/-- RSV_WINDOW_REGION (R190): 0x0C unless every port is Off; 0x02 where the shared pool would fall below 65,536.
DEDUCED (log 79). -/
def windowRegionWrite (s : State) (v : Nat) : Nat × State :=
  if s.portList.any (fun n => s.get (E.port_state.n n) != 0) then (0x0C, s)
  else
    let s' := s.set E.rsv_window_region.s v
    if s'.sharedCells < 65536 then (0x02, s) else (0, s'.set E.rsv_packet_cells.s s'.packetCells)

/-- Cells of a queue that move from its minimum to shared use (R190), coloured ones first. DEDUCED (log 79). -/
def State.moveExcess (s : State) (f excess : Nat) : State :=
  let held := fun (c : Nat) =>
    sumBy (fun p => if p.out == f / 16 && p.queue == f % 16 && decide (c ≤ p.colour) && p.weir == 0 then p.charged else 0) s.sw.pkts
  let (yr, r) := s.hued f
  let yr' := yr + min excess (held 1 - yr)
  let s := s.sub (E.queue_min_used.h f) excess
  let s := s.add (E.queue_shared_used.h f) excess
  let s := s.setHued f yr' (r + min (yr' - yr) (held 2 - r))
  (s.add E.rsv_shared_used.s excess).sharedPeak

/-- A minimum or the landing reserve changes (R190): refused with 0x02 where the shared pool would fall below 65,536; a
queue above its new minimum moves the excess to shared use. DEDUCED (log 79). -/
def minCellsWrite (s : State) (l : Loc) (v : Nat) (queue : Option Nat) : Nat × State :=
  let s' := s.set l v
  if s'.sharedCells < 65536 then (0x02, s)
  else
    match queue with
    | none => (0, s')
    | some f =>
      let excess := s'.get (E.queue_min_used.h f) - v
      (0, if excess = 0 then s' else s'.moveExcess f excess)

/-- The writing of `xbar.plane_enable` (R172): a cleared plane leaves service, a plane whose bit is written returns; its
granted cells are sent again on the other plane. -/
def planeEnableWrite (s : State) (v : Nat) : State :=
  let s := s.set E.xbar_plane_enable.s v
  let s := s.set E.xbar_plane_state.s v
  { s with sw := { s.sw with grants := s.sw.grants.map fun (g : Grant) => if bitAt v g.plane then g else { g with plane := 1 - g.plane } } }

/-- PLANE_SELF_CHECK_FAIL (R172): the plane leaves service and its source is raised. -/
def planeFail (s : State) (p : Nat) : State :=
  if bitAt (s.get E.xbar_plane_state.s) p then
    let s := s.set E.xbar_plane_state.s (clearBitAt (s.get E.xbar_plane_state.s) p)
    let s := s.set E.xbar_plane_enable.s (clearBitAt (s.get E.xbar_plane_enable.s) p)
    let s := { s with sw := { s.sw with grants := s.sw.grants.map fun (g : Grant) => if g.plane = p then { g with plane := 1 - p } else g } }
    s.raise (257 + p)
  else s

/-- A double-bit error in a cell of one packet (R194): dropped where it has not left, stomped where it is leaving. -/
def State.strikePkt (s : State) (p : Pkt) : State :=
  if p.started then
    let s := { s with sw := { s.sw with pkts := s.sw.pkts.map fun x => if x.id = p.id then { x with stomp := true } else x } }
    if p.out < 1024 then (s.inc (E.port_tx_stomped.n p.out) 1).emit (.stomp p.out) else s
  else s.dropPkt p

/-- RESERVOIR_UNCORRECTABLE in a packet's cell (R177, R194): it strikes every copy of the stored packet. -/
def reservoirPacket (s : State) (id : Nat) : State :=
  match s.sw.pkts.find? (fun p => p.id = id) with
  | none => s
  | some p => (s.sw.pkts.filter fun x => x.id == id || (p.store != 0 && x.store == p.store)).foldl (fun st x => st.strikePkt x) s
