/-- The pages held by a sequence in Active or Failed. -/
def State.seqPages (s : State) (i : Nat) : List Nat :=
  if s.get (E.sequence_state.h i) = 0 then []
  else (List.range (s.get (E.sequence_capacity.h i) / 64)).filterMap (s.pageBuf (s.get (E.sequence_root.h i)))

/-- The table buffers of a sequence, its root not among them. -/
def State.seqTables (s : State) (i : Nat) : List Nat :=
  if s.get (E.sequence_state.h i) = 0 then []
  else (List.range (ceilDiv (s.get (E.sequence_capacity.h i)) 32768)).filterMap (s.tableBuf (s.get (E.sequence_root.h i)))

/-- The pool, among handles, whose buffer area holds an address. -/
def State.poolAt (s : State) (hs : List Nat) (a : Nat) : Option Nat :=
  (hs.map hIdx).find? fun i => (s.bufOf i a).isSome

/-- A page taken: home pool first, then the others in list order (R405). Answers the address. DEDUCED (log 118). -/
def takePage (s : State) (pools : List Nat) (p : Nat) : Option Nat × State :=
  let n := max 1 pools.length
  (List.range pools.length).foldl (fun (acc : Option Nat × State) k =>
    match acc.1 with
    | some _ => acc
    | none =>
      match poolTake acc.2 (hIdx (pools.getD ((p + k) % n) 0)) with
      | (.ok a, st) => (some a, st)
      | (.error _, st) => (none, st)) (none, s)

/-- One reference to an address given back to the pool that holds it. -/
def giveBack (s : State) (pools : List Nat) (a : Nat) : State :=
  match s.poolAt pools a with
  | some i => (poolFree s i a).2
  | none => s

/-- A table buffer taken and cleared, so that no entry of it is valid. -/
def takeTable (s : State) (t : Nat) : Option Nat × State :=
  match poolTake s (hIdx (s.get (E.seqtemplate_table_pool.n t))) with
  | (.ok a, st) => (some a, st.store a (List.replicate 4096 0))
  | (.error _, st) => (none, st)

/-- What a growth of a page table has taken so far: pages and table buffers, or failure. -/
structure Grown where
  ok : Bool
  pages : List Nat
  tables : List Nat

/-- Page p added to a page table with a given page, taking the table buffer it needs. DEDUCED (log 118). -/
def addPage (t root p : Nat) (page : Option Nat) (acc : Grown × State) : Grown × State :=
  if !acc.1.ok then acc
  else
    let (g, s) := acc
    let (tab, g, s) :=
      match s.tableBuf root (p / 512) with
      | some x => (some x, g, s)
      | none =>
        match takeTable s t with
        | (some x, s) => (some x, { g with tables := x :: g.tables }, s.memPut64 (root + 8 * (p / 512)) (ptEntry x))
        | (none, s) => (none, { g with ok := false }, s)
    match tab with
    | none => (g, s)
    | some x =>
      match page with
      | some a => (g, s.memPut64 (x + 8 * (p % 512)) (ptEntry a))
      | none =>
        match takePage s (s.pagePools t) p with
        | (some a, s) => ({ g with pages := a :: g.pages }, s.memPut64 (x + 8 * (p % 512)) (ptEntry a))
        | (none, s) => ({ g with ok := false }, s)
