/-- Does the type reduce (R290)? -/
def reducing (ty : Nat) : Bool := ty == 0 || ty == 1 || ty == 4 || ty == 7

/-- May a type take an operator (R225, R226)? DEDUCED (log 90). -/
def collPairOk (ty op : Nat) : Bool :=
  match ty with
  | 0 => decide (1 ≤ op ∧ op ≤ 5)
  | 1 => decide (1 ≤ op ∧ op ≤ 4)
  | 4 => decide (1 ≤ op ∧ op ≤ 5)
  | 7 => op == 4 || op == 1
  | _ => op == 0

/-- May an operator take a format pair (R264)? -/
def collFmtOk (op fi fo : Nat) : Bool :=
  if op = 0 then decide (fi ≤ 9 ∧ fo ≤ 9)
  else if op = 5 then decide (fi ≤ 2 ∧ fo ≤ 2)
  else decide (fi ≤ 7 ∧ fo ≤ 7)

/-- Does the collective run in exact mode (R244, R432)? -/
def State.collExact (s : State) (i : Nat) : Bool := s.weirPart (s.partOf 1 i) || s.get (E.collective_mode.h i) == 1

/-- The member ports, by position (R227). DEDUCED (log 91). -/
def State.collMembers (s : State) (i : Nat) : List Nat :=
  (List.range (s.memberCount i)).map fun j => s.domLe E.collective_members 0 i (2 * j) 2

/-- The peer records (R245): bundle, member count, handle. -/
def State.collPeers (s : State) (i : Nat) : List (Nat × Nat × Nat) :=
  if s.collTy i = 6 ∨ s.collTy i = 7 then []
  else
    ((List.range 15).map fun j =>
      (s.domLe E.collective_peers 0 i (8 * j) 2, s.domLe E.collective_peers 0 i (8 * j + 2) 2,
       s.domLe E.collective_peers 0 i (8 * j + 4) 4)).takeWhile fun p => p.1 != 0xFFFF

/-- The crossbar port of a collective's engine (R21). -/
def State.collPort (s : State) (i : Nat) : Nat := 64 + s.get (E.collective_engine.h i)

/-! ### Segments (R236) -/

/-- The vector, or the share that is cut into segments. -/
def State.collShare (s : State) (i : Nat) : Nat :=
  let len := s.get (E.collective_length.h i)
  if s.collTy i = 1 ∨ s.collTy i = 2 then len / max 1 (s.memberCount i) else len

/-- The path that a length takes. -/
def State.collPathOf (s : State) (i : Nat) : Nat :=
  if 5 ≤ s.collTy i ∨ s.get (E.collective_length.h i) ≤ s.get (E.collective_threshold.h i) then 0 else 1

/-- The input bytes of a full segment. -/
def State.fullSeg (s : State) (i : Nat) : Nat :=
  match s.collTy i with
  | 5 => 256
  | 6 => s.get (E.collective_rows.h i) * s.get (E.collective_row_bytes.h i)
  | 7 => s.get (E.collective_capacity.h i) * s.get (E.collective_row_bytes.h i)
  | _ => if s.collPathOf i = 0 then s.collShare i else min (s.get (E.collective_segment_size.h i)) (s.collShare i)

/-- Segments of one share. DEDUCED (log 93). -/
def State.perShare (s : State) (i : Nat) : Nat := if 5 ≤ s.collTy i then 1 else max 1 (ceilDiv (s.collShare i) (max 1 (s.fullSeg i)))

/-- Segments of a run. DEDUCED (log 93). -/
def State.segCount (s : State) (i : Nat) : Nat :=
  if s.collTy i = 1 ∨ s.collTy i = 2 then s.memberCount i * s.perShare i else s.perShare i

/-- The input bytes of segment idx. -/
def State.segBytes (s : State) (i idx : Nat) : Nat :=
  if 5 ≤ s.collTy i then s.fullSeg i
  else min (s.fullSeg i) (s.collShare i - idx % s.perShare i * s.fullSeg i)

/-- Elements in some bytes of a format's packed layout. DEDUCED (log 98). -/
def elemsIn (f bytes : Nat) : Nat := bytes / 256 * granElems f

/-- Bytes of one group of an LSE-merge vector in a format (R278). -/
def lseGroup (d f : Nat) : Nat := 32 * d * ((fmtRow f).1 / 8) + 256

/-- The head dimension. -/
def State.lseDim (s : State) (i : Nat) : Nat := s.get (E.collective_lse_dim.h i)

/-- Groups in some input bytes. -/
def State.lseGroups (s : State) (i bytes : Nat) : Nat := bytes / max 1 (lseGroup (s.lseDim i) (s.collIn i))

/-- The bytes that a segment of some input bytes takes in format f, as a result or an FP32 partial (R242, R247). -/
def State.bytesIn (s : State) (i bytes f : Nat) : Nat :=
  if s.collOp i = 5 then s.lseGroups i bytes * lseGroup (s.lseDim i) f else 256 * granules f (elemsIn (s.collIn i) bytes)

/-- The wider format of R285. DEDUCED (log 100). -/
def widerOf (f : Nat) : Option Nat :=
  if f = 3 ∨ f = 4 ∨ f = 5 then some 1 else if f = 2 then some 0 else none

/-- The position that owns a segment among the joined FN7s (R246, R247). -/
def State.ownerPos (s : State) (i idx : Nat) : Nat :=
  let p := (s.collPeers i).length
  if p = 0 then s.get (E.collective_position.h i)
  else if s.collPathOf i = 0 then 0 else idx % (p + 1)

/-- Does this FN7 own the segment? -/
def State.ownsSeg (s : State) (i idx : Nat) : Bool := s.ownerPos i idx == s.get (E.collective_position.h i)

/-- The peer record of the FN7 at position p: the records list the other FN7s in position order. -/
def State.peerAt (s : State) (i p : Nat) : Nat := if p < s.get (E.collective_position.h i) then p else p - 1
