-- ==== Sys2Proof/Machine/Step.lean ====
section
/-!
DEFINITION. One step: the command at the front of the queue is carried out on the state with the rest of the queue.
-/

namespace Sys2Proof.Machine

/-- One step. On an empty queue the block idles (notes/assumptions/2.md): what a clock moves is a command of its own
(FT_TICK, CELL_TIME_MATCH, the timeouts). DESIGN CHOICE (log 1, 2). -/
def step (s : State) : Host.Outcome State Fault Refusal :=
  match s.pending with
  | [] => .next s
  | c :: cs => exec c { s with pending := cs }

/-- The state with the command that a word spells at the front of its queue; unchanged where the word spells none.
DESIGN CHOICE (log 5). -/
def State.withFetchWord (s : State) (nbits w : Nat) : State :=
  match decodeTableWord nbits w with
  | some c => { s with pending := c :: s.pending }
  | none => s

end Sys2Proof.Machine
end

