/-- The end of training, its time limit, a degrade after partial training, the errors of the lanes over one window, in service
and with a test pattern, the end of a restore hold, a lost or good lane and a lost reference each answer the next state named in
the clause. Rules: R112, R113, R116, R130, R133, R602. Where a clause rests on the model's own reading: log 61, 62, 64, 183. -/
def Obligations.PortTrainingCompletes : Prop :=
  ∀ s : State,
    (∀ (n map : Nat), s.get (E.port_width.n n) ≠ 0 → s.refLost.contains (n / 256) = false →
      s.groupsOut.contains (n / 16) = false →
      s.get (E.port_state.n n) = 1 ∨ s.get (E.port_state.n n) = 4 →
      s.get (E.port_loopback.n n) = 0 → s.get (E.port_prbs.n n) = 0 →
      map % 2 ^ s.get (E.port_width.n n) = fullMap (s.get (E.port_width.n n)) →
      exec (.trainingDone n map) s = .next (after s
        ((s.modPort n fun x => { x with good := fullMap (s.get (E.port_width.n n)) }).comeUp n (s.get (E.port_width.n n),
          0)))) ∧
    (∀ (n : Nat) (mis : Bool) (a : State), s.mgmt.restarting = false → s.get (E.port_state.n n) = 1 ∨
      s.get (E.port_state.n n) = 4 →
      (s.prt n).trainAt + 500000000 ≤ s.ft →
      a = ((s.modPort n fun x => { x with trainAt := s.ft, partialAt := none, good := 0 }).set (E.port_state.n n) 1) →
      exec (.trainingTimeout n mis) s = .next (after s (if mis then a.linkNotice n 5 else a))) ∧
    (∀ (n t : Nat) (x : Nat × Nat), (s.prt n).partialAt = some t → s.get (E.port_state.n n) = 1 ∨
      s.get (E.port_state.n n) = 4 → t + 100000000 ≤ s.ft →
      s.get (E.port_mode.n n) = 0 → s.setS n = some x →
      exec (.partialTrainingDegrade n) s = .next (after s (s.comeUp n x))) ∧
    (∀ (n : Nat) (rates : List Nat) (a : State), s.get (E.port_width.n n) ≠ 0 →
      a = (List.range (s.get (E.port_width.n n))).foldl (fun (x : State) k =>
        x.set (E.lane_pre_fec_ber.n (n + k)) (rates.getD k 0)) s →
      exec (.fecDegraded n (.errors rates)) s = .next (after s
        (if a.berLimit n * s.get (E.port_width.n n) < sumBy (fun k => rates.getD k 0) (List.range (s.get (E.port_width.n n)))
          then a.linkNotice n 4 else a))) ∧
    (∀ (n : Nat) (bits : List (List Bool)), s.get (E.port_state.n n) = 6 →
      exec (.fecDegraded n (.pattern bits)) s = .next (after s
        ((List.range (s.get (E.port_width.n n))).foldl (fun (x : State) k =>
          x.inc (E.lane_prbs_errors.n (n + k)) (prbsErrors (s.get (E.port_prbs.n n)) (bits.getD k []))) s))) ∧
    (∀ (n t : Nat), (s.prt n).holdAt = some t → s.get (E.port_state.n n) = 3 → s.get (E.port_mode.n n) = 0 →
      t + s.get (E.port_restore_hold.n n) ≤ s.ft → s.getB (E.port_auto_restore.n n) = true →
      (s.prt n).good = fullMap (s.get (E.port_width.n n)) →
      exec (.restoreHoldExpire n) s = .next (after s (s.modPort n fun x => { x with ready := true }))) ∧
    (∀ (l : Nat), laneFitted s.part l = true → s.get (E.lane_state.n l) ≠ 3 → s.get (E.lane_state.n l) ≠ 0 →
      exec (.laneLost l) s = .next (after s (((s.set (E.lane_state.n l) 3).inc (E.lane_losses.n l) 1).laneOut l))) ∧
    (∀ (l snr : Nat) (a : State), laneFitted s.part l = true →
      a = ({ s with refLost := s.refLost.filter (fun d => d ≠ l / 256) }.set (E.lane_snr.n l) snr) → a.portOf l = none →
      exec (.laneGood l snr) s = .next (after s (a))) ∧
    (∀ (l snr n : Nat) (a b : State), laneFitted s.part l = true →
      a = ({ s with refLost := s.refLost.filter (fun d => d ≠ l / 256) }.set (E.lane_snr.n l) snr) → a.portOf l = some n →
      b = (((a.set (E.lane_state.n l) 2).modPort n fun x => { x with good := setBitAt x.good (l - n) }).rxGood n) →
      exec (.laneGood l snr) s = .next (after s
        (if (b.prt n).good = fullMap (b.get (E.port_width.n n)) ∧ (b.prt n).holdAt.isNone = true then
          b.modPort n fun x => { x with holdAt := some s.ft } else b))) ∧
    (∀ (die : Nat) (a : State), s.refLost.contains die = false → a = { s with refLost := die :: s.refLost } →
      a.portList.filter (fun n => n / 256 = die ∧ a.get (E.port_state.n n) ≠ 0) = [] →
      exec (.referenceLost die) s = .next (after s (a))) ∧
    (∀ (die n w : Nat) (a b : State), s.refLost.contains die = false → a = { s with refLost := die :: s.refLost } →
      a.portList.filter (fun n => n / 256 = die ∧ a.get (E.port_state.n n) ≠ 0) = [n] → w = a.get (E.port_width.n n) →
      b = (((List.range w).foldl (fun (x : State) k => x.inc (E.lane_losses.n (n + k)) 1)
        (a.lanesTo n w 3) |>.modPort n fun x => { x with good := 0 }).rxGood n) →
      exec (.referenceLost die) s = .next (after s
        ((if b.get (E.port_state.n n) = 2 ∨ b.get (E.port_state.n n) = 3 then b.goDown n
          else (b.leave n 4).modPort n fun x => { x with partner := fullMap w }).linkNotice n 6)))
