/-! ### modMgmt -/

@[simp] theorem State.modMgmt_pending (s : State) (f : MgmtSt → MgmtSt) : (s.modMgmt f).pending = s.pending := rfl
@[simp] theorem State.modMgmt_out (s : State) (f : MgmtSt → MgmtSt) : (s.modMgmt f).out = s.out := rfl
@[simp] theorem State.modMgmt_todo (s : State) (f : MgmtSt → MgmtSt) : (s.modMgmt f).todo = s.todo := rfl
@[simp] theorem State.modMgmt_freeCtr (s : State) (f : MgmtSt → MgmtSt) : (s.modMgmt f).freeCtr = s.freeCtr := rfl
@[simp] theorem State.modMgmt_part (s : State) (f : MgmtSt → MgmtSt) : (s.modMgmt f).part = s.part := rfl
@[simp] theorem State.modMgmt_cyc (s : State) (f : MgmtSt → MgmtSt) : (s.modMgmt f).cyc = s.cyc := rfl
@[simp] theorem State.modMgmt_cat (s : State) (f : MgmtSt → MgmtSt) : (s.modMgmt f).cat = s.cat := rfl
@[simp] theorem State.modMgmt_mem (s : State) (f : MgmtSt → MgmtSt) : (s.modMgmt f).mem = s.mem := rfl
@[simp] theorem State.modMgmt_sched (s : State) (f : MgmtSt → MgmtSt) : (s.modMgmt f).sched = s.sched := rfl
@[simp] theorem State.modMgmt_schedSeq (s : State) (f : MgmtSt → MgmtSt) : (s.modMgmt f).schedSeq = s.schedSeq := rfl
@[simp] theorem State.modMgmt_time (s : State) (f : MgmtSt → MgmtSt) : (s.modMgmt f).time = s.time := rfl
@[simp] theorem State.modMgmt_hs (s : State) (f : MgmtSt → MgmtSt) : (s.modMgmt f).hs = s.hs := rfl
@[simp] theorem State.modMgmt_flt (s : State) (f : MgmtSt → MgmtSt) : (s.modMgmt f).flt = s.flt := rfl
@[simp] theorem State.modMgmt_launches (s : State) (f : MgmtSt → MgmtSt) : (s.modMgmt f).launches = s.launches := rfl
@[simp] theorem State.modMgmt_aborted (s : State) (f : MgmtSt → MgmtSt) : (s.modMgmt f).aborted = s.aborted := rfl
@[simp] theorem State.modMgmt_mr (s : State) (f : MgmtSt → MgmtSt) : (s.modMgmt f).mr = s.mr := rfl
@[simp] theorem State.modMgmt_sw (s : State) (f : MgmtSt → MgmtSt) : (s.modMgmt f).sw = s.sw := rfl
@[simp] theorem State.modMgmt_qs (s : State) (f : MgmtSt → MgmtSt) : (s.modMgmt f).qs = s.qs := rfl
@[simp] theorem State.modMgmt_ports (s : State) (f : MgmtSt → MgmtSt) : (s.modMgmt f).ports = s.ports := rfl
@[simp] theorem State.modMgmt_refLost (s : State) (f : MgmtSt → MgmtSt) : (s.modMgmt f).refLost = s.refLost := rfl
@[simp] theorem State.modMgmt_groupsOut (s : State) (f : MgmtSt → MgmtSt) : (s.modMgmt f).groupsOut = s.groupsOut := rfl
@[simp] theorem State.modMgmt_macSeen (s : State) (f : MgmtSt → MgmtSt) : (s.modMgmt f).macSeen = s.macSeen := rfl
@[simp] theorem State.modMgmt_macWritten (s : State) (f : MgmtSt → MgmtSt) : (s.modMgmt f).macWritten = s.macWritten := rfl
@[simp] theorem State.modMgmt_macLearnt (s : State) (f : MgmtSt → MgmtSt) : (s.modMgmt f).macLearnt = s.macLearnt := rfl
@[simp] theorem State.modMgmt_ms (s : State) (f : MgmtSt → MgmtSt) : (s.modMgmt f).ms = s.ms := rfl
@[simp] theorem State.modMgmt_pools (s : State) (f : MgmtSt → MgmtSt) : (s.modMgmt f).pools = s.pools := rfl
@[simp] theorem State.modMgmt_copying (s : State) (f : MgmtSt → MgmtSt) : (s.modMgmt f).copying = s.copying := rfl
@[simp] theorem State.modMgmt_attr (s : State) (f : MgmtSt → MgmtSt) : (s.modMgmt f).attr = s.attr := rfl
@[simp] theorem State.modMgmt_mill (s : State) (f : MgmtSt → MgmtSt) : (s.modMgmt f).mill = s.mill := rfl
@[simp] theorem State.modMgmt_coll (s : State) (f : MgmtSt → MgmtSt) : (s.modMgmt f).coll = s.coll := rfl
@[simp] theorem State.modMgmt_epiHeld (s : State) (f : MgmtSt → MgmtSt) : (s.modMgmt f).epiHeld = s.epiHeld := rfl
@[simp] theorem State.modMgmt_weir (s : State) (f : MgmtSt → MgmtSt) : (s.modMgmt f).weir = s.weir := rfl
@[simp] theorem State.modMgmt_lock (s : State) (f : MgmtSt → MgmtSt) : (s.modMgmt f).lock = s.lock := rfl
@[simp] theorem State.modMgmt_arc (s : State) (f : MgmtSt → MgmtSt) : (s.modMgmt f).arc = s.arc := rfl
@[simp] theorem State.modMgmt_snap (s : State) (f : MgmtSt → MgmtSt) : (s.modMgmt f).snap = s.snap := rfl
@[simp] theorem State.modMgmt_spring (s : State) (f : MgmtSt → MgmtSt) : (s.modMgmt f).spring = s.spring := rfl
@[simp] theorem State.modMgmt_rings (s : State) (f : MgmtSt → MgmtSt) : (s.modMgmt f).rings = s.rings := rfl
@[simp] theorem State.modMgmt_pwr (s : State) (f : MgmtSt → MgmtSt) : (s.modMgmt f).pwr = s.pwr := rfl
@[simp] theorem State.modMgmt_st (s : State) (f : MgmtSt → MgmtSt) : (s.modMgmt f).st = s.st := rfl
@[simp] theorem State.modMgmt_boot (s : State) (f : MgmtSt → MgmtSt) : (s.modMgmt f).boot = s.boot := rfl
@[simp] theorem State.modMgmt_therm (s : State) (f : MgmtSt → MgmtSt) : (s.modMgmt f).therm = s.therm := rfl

What the task requires
Wherever the string "sumBy" appears in a line of the records, copy that line.

Answer space
    sumBy (fun p => if p.out == f / 16 && p.queue == f % 16 && decide (c ≤ p.colour) && p.weir == 0 then p.charged else 0) s.sw.pkts
        (if a.berLimit n * s.get (E.port_width.n n) < sumBy (fun k => rates.getD k 0) (List.range (s.get (E.port_width.n n)))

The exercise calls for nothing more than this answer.